:: Task inputs

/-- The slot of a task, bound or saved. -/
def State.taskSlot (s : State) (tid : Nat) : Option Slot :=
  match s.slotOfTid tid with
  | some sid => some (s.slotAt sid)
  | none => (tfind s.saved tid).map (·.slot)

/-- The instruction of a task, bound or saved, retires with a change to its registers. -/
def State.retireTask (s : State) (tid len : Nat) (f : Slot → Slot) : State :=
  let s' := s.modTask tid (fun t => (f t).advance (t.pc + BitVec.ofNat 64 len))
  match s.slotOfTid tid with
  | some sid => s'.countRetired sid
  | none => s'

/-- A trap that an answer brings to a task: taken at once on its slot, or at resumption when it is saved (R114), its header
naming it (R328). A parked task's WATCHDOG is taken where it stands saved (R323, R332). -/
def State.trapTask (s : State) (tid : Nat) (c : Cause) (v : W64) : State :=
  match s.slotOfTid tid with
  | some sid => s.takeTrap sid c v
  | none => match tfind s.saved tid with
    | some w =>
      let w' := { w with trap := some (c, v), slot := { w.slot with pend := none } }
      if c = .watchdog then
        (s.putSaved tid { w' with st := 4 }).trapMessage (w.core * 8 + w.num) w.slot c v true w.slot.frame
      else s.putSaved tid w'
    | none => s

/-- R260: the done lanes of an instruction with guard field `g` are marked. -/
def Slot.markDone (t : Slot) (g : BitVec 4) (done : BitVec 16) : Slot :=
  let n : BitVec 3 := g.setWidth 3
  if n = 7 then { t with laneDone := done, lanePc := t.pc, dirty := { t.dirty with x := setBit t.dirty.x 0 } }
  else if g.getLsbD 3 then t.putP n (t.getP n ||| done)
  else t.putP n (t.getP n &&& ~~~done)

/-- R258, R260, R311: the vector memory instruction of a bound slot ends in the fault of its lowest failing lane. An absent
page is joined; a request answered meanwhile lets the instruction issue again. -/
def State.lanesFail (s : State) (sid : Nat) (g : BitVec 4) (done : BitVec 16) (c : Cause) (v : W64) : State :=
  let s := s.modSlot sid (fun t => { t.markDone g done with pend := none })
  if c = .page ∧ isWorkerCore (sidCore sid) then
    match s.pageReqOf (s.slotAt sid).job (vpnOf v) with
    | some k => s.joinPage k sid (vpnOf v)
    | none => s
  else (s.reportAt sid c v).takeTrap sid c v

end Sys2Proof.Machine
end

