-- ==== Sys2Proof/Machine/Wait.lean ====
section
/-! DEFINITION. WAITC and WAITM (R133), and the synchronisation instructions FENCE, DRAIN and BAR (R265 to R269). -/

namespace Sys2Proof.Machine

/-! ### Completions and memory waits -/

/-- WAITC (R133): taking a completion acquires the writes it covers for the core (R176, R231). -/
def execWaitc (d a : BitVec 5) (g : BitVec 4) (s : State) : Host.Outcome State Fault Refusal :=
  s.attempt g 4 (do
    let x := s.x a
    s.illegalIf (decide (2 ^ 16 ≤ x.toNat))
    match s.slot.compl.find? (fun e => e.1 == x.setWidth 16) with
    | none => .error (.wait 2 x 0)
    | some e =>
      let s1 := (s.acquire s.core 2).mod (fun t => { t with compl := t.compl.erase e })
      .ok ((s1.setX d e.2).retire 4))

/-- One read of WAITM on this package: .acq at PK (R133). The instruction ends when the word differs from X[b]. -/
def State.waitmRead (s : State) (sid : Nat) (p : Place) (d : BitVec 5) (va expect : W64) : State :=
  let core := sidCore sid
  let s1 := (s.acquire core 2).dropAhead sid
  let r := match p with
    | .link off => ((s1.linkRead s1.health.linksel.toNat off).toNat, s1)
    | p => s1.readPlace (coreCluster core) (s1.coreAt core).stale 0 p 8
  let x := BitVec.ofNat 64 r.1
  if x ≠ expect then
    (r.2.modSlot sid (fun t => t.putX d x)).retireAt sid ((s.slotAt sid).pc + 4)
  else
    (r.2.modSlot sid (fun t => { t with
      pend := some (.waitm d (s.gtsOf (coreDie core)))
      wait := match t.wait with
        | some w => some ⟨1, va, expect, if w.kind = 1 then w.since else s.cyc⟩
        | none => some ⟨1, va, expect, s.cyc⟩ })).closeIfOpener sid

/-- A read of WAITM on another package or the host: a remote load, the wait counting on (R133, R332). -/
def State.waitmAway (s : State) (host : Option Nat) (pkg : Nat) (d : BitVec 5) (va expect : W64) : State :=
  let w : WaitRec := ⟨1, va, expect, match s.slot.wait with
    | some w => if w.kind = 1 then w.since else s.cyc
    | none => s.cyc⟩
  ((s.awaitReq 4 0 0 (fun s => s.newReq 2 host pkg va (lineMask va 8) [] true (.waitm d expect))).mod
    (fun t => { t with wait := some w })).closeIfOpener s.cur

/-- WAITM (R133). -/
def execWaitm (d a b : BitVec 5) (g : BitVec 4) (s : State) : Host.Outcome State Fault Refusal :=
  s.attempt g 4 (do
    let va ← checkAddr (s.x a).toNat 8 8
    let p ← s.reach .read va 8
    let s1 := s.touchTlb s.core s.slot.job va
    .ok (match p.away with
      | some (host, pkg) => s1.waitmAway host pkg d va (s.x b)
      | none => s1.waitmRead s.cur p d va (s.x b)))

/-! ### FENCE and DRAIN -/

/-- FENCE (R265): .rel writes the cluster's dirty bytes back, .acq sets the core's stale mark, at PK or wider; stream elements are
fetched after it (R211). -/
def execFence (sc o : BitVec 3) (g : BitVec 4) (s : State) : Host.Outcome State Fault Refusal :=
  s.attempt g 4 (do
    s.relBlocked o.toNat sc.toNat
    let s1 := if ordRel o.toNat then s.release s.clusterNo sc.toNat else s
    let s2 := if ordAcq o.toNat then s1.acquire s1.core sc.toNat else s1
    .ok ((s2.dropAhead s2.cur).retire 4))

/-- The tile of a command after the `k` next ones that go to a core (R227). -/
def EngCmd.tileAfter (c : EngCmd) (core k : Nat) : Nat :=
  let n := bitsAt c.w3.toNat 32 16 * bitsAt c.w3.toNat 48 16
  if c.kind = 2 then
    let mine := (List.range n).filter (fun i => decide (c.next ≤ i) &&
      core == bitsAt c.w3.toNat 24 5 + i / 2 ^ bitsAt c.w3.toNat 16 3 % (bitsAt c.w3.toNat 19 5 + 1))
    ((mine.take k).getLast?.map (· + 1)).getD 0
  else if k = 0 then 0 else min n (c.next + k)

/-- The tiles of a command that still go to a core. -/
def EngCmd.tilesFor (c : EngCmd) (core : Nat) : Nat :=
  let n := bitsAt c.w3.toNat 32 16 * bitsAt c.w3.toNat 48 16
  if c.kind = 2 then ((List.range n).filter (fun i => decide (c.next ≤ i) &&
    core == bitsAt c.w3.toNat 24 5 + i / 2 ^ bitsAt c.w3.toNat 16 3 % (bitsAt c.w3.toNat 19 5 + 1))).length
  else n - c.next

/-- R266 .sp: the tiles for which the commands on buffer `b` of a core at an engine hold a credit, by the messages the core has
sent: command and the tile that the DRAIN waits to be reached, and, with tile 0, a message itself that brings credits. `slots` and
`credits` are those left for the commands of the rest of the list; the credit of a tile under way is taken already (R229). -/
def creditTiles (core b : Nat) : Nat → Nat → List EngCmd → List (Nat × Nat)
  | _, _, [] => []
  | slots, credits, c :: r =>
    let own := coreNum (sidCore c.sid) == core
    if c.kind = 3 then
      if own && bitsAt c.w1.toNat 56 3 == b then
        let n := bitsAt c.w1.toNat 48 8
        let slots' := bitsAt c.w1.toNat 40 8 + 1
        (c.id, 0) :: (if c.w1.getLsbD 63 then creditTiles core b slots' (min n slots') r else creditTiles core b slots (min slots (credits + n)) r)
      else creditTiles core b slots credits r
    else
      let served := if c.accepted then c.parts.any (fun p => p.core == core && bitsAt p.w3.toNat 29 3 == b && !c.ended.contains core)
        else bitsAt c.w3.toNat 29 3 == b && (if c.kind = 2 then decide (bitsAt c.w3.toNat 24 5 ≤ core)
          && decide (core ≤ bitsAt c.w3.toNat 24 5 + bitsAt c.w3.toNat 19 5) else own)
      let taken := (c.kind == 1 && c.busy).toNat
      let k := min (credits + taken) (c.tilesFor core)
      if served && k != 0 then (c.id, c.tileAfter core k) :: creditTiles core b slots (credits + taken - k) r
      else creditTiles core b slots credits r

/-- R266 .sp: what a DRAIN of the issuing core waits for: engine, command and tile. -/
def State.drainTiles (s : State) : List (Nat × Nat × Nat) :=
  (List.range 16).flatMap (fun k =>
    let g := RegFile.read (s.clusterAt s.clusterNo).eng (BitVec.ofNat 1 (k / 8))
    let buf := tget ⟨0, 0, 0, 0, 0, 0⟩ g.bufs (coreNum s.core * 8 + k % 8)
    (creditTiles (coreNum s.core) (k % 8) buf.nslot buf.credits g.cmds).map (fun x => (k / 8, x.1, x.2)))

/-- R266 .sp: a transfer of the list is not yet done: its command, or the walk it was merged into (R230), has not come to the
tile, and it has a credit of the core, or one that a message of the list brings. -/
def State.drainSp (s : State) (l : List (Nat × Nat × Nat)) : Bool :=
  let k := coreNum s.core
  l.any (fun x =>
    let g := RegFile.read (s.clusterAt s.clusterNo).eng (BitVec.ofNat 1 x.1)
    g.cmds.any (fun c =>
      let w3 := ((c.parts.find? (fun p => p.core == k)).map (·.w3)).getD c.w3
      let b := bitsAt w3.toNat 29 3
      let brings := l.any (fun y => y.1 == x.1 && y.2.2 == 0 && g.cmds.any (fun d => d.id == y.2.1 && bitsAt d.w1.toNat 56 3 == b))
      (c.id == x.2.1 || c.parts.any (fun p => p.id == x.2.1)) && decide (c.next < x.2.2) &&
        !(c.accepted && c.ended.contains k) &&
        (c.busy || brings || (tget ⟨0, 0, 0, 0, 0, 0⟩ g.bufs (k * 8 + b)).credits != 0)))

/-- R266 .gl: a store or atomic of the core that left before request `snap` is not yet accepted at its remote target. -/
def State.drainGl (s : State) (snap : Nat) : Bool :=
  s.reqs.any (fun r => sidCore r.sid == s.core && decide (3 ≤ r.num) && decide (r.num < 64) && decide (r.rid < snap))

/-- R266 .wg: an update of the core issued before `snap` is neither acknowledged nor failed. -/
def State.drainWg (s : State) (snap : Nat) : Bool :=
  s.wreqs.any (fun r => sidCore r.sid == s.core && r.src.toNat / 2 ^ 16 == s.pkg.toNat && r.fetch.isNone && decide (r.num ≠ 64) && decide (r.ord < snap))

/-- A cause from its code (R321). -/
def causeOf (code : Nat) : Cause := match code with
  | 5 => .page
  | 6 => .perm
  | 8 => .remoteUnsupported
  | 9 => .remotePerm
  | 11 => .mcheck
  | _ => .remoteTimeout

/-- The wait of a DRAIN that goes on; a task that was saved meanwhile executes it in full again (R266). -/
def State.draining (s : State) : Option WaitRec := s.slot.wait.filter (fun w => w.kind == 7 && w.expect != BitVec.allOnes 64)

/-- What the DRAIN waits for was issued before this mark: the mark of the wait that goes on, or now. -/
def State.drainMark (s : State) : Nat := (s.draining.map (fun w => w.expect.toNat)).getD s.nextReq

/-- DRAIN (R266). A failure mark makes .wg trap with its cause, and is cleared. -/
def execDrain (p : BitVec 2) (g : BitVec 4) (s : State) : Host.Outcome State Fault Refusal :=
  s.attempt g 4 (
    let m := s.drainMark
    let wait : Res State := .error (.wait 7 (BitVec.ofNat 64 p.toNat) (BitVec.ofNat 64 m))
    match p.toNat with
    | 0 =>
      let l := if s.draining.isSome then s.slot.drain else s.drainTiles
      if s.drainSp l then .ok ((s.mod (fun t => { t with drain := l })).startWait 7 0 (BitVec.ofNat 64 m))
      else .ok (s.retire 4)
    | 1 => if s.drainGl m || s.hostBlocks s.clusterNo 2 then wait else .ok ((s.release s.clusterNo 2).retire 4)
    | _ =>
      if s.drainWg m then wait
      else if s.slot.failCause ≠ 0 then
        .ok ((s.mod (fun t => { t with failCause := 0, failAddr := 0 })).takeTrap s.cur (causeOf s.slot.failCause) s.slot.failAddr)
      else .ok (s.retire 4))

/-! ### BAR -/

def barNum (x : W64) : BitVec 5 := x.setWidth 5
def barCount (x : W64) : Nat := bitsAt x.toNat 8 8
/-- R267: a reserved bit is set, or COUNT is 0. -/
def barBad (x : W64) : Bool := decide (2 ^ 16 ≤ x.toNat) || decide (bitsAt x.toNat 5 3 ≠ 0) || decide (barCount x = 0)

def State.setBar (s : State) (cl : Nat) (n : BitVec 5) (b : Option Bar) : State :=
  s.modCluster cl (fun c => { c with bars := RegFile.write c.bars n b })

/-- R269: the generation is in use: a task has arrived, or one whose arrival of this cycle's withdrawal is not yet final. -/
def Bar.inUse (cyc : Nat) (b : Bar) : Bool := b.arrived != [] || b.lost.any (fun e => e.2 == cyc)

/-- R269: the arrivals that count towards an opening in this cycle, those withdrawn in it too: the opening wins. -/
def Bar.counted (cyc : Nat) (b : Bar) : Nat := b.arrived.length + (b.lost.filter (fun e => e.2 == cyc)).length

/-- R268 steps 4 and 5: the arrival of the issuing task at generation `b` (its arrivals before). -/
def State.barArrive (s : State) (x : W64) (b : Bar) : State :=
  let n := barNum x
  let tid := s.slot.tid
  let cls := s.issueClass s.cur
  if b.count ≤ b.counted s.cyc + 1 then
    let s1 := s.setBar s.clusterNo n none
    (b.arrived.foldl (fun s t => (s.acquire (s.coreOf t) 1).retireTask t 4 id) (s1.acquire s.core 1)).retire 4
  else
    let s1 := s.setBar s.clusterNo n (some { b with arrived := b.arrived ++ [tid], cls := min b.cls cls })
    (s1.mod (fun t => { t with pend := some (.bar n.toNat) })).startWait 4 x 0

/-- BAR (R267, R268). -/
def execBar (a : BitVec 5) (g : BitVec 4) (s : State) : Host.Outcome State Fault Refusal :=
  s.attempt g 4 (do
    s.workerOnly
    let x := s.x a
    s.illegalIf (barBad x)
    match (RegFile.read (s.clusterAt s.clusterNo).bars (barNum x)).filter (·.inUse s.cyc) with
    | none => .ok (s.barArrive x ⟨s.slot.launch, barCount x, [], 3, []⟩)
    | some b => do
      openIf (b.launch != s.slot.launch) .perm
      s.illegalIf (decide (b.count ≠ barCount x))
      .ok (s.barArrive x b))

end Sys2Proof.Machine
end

::::

### Action item
Please output the lines of the listing above that fall in the stretch from the one with "else if s.slot.failCause ≠ 0 then" through the one with "def barCount (x", exactly and only those.

### The answer
      else if s.slot.failCause ≠ 0 then
        .ok ((s.mod (fun t => { t with failCause := 0, failAddr := 0 })).takeTrap s.cur (causeOf s.slot.failCause) s.slot.failAddr)
      else .ok (s.retire 4))

/-! ### BAR -/

def barNum (x : W64) : BitVec 5 := x.setWidth 5
def barCount (x : W64) : Nat := bitsAt x.toNat 8 8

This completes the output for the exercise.